• **DIRECTIONS FOR THIS TASK**:
Give again, unaltered, the lines of the listing below that run from the line having "rcases bps with _ | _ | _ <;> rfl" through the line having "iff_of_true rfl rfl".

• **EXERCISE INPUT**:
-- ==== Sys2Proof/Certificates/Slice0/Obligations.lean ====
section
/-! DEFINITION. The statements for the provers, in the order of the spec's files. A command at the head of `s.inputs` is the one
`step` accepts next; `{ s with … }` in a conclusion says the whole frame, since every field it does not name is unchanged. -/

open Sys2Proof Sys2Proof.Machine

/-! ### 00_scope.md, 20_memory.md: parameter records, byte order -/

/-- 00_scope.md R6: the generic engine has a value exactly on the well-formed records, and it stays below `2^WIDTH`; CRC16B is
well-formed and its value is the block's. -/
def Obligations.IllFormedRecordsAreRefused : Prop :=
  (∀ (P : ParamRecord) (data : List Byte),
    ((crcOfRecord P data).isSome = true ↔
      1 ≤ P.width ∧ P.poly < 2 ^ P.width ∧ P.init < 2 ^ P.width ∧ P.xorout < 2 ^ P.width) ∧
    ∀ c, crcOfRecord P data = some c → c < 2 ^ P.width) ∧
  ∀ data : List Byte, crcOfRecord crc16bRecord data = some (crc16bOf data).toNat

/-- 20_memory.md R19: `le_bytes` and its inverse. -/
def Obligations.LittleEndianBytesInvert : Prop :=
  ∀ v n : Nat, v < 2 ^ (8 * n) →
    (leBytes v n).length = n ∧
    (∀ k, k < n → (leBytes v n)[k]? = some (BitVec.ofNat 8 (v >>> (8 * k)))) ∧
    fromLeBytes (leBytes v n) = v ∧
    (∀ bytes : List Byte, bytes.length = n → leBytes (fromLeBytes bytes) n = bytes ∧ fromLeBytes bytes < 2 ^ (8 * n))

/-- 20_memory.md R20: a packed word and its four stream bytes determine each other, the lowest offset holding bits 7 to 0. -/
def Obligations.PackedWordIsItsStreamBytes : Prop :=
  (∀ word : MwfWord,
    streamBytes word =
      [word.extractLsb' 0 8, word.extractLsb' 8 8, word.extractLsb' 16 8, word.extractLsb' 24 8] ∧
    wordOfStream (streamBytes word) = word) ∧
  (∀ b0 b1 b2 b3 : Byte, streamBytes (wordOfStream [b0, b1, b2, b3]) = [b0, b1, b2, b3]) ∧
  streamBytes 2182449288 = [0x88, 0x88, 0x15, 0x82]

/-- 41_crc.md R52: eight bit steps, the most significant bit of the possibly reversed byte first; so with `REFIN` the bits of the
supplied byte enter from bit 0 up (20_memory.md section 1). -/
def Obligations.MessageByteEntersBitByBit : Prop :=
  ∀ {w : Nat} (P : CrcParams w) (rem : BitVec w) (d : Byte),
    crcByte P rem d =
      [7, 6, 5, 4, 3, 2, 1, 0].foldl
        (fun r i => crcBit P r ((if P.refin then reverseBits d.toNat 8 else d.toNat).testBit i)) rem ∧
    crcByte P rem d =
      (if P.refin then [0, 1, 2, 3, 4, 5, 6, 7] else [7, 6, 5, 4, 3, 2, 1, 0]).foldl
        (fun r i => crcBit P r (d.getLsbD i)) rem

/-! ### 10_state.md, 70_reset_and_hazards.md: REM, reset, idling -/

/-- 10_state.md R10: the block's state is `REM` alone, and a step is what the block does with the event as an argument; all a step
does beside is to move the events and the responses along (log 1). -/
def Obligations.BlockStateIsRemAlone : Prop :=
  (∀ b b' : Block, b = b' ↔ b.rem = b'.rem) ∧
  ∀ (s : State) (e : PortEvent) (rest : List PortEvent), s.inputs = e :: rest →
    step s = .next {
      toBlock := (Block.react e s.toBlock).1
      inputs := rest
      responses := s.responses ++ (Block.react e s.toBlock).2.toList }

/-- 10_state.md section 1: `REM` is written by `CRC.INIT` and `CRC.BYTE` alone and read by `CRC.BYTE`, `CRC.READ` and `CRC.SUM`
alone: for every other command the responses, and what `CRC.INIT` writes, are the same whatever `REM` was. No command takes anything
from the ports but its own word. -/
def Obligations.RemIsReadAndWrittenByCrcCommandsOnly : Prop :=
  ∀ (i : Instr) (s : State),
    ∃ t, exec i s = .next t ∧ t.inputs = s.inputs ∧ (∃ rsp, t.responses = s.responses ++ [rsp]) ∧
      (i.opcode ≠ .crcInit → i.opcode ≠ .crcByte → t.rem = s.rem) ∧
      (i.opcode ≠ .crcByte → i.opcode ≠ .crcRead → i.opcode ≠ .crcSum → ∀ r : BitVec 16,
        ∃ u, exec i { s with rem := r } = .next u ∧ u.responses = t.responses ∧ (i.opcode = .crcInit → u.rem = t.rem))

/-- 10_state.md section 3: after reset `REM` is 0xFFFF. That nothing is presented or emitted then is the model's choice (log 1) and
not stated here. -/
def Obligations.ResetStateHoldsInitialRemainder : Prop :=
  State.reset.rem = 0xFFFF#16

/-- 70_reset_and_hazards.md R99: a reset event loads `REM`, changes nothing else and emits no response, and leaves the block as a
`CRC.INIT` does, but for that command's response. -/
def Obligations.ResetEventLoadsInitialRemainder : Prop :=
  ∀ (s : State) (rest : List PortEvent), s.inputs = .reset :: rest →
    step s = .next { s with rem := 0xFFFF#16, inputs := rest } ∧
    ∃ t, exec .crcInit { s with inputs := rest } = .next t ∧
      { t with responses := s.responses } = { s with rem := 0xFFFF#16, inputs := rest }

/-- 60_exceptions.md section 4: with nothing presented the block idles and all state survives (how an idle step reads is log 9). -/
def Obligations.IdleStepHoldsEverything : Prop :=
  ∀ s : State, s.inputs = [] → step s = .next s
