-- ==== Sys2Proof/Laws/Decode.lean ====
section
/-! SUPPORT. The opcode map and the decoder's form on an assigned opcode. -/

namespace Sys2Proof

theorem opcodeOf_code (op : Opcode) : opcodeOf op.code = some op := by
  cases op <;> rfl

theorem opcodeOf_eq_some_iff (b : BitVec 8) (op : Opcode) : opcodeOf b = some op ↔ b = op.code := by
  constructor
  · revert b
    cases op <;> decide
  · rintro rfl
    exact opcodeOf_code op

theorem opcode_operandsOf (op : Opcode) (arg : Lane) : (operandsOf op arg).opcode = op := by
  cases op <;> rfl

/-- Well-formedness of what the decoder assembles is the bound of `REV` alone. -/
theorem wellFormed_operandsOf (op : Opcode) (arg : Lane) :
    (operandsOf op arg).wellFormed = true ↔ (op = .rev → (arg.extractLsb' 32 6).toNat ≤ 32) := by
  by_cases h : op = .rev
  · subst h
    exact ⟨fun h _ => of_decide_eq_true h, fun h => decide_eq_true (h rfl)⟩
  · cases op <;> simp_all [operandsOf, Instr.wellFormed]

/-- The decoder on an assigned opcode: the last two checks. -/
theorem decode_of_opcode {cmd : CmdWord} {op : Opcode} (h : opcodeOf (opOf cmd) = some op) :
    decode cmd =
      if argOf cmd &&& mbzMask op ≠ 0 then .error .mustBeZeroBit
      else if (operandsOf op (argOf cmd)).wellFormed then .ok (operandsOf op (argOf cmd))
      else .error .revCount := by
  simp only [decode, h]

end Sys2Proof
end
--
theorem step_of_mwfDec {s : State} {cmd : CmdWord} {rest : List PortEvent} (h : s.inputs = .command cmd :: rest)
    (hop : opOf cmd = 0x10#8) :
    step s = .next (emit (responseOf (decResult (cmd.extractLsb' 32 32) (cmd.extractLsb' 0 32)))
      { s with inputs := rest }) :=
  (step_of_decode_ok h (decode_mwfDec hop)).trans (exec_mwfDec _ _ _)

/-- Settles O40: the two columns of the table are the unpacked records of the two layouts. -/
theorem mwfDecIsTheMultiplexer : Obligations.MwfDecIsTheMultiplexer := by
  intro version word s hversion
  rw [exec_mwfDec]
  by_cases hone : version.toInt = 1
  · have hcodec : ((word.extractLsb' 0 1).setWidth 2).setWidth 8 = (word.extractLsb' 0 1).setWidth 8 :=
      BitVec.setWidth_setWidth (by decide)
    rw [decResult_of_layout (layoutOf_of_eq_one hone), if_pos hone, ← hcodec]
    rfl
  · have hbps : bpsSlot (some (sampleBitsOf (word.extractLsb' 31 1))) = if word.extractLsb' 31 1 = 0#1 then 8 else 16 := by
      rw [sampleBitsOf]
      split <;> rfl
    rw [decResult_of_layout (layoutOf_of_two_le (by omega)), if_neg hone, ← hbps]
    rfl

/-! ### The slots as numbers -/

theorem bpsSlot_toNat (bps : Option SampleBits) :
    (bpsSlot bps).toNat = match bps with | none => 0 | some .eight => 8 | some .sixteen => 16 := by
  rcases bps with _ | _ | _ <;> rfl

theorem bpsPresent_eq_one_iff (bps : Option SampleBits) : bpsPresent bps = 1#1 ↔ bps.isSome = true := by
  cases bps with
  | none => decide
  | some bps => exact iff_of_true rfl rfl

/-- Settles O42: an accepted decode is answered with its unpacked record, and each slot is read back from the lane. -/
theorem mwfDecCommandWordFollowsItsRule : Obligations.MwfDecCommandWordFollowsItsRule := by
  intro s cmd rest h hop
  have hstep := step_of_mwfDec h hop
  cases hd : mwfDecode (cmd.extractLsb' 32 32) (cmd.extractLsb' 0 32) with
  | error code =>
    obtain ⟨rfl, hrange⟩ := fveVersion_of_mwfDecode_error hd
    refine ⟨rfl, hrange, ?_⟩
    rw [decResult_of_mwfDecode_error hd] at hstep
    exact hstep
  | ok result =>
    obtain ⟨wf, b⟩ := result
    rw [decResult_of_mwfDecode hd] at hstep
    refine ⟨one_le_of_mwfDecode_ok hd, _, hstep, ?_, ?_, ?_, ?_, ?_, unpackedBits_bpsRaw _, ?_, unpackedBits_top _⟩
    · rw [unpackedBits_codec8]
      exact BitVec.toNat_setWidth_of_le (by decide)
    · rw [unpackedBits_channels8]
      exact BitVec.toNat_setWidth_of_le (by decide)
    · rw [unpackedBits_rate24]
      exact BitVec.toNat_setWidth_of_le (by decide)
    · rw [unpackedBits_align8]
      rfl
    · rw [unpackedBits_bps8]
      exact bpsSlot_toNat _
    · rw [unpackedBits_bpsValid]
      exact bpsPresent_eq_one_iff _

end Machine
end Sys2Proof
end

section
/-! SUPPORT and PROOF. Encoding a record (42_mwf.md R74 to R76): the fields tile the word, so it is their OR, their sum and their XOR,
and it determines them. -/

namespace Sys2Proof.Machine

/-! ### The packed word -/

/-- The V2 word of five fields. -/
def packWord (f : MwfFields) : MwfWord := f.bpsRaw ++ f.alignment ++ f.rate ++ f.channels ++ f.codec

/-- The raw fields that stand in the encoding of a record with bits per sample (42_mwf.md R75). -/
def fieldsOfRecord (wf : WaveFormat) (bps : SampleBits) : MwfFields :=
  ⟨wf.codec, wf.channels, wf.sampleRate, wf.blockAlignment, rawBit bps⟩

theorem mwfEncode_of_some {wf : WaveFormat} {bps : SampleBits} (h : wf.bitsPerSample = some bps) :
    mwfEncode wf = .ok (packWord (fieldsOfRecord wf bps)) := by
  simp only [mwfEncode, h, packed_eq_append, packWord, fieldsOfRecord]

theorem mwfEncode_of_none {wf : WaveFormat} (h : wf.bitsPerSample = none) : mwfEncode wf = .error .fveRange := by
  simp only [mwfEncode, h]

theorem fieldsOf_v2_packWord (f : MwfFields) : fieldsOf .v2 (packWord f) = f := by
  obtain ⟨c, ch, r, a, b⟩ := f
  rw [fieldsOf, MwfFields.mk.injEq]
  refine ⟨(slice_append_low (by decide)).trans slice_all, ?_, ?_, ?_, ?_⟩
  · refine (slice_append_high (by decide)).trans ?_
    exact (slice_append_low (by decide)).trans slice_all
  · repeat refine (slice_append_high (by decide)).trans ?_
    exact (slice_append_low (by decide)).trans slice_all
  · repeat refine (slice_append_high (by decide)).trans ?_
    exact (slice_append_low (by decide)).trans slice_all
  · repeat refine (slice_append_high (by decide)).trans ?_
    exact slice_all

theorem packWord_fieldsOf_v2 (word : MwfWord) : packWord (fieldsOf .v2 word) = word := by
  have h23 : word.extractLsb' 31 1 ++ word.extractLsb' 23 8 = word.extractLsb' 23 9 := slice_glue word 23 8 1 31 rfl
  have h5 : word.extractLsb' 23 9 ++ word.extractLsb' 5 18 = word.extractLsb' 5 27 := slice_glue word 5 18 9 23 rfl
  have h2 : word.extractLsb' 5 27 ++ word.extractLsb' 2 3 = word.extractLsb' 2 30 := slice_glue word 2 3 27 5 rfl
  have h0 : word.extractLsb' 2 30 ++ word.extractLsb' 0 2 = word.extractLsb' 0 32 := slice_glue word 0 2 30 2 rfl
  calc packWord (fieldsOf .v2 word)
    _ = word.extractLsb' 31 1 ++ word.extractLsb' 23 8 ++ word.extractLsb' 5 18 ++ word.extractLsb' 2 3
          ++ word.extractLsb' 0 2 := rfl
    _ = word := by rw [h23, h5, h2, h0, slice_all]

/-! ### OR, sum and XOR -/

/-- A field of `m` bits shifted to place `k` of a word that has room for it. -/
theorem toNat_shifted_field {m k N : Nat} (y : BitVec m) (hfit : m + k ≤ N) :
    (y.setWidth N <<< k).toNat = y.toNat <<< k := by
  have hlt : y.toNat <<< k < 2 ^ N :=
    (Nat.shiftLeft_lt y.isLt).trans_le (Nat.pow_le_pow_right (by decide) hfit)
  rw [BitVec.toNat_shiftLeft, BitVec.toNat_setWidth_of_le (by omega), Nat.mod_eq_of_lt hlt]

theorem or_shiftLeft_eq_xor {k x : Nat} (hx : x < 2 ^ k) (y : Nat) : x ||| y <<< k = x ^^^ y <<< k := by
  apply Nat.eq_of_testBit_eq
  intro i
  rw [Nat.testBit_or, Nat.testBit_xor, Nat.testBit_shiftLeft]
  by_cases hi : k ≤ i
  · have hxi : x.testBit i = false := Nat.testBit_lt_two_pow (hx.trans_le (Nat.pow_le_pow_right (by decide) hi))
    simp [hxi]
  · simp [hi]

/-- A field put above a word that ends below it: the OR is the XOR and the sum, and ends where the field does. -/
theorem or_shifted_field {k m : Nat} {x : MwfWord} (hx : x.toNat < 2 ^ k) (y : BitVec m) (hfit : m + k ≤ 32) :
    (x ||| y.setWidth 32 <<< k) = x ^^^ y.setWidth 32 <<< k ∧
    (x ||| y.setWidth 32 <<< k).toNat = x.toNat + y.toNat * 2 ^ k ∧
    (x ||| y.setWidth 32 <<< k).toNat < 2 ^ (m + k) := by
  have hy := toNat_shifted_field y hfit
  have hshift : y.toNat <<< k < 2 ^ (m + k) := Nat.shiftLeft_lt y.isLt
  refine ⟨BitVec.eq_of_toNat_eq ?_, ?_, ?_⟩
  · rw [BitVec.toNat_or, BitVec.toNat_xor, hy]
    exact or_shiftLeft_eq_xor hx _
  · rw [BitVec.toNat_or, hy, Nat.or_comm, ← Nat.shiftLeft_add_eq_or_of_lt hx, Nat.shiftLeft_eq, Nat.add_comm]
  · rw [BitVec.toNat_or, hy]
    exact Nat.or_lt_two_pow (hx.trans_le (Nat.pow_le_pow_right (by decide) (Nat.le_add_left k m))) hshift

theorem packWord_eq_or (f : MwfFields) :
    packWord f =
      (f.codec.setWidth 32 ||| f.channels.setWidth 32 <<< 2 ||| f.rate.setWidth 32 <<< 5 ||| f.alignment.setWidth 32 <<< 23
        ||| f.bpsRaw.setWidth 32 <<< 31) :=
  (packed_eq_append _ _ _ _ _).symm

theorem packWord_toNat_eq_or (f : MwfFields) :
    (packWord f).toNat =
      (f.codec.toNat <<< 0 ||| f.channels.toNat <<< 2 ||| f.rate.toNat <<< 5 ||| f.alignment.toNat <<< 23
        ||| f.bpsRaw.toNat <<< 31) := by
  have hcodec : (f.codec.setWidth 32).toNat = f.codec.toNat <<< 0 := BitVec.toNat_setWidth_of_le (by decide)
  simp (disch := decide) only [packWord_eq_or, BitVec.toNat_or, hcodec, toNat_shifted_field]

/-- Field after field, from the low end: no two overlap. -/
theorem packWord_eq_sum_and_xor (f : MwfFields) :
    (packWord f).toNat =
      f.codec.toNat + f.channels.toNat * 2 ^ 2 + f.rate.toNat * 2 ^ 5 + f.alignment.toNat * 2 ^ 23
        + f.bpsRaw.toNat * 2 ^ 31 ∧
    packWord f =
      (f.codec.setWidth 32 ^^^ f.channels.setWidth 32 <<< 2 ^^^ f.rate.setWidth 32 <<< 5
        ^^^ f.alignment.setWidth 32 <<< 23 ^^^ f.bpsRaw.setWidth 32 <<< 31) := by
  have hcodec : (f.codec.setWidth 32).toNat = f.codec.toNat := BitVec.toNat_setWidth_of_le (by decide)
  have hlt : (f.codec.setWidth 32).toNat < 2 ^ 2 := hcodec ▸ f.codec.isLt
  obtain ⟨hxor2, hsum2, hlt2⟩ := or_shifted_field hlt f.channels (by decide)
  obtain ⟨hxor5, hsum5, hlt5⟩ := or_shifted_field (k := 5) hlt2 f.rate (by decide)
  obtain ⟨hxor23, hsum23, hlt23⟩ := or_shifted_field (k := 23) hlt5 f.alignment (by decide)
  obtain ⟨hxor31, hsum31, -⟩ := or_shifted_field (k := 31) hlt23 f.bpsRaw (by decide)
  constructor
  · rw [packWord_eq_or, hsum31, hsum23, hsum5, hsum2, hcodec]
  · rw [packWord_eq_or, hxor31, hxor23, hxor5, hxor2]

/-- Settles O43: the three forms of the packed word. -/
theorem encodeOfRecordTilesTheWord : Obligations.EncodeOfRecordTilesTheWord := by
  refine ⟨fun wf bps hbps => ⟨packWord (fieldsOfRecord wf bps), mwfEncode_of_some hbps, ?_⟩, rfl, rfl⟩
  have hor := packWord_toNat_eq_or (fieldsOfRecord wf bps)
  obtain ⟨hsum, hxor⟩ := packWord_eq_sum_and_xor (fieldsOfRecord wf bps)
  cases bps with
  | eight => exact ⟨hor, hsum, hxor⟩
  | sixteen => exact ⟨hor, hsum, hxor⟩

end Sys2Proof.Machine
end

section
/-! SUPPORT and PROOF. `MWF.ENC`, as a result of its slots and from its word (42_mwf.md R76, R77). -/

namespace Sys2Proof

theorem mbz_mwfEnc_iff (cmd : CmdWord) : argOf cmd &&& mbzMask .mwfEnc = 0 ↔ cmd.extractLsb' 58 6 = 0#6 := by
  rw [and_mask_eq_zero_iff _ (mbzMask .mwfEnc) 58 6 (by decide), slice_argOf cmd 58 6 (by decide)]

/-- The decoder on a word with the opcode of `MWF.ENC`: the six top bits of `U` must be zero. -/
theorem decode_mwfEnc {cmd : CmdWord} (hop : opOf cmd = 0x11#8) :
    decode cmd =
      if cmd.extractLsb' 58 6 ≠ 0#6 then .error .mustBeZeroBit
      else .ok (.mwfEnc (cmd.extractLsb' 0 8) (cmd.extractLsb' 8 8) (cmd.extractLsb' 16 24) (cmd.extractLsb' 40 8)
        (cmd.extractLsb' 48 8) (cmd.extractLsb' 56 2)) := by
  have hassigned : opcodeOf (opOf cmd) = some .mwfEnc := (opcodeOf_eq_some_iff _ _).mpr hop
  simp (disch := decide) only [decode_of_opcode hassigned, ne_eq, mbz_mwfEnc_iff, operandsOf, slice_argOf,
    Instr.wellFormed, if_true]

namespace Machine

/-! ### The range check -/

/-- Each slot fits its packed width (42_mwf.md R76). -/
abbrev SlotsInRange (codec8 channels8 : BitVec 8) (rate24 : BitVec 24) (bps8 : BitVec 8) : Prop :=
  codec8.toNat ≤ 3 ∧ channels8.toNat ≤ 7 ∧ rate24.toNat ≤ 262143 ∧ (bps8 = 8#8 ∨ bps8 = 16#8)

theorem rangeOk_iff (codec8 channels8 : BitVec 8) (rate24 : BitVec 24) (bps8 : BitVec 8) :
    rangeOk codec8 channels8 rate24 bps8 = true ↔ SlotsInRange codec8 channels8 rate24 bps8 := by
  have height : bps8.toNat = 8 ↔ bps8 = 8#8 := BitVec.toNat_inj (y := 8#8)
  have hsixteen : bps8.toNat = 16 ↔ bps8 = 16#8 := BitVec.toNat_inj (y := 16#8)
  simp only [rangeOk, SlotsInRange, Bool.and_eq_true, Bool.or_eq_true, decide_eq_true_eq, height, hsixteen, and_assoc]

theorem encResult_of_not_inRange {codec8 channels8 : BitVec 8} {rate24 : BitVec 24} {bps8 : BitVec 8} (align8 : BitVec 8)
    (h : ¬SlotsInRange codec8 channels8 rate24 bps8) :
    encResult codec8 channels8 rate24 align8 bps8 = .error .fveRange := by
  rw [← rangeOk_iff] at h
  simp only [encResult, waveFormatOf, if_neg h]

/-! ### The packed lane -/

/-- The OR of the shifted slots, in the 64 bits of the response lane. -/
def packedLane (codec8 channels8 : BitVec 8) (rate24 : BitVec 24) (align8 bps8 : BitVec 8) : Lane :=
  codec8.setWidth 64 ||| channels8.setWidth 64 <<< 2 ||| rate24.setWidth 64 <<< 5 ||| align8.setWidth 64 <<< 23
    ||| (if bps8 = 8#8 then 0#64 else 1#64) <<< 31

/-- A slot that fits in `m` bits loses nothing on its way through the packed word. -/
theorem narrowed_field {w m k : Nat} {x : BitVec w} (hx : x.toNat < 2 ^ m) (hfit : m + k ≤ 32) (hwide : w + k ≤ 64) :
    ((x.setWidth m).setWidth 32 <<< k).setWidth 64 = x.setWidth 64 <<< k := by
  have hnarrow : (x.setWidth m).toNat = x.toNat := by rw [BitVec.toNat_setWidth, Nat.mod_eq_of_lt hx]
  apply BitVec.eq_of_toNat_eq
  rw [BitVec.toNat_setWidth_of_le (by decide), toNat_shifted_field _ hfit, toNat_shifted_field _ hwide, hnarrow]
==
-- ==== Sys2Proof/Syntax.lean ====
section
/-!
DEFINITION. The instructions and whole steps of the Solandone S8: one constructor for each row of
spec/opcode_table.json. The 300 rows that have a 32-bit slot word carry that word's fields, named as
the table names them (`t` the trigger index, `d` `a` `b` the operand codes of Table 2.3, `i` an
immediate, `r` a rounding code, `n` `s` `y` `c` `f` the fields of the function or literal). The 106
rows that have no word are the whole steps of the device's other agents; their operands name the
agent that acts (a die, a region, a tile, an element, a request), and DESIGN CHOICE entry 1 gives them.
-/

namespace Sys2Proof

• **RESULT OF THE EXERCISE**:
  rcases bps with _ | _ | _ <;> rfl

theorem bpsPresent_eq_one_iff (bps : Option SampleBits) : bpsPresent bps = 1#1 ↔ bps.isSome = true := by
  cases bps with
  | none => decide
  | some bps => exact iff_of_true rfl rfl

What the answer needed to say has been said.